* **Problem statement**
Although the data below holds other lines too, output only those from the line with "let cleared := fun" up to and including the line with "let restarted := fun", exactly as they appear.

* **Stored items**
== Segment start ==
/-! ## Power, temperature, non-volatile memory and the sensors (chapters 19 and 20) -/

/-- R458, R470, R473, R475, R476: power-up and every restart begin with the registers, the rings, the streams and the contracts of reset;
settings banks, firmware slots, plug-in modules and waiting commands stay, and what NVM was writing is cut off. A restart counts and names
its cause (Table 18-9: 1 an L4 restart with its source, 2 activation, 3 `RESETN` or loss of `CLKIN`) and keeps device memory (the model's
choice, log entry 57). A row whose condition does not hold changes nothing. -/
def Obligations.PowerUpAndRestartsClearTheModule : Prop :=
  let cleared := fun (s t : State) (p : Phase) => t.pwr.phase = p ∧ t.regs = [] ∧ t.rings = State.reset.rings ∧ t.streams = []
    ∧ t.contracts = [] ∧ t.nvm = nvmCut s.nvm ∧ t.cages = s.cages ∧ t.pending = s.pending ∧ t.wt.now = s.wt.now
  let restarted := fun (s t : State) (cause f : Nat) => cleared s t .restarting ∧ t.mem.dram = s.mem.dram ∧ t.flt.restartTick = s.wt.wall
    ∧ t.flt.restartCause.toNat = f * 65536 + min 15 (fld s.flt.restartCause 11 8 + 1) * 256 + cause
  (∀ s : State, (s.pwr.phase = .off → s.pwr.mainsLost = none → ∃ t, exec .powerGood s = .next t ∧ cleared s t .reset
      ∧ t.flt.restartCause = 0 ∧ t.mem.dram = [])
    ∧ ((s.pwr.phase ≠ .off ∨ s.pwr.mainsLost ≠ none) → exec .powerGood s = .next s)
    ∧ (∀ m, s.pwr.mainsLost = some m → s.pwr.phase ≠ .off → m + 3200000 ≤ s.wt.now → ∃ t, exec .powerGoodFall s = .next t
      ∧ cleared s t .off ∧ t.flt.restartCause = 0 ∧ t.mem.dram = [])
    ∧ (∀ m, s.pwr.mainsLost = some m → s.wt.now < m + 3200000 → exec .powerGoodFall s = .next s))
  ∧ (∀ (s : State) (f : Fin 512), (l4Due s f.val = true → ∃ t, exec (.moduleRestart (.l4 f)) s = .next t ∧ restarted s t 1 f.val)
    ∧ (l4Due s f.val = false → exec (.moduleRestart (.l4 f)) s = .next s))
  ∧ (∀ s : State, (activateDue s = true → ∃ t, exec (.moduleRestart .activate) s = .next t ∧ restarted s t 2 0)
    ∧ (activateDue s = false → exec (.moduleRestart .activate) s = .next s)
    ∧ (s.pwr.clkin = false → s.pwr.phase = .running → ∃ t, exec (.moduleRestart .resetn) s = .next t ∧ restarted s t 3 0)
    ∧ (s.pwr.phase ≠ .off → ∃ t, exec .resetnLow s = .next t ∧ restarted s t 3 0 ∧ t.pwr.resetLow = some s.wt.now)
    ∧ (s.pwr.resetLow ≠ none → ∃ t, exec .resetnRise s = .next t ∧ t = { s with pwr := { s.pwr with resetLow := none, clkinSince := s.wt.now } })
    ∧ (s.pwr.phase ≠ .off → s.pwr.clkin = true → ∃ t, exec .clkinLoss s = .next t ∧ restarted s t 3 0 ∧ t.pwr.clkin = false)
    ∧ (s.pwr.clkin = false → s.pwr.clkinSince + 1600 ≤ s.wt.now → ∃ t, exec .clkinReturn s = .next t ∧ t.pwr.clkin = true
      ∧ t.pwr.clkinSince = s.wt.now ∧ t.regs = s.regs ∧ t.mem = s.mem)
    ∧ (s.pwr.clkin = true → exec .clkinReturn s = .next s))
== Segment end ==
* **Response below**
  let cleared := fun (s t : State) (p : Phase) => t.pwr.phase = p ∧ t.regs = [] ∧ t.rings = State.reset.rings ∧ t.streams = []
    ∧ t.contracts = [] ∧ t.nvm = nvmCut s.nvm ∧ t.cages = s.cages ∧ t.pending = s.pending ∧ t.wt.now = s.wt.now
  let restarted := fun (s t : State) (cause f : Nat) => cleared s t .restarting ∧ t.mem.dram = s.mem.dram ∧ t.flt.restartTick = s.wt.wall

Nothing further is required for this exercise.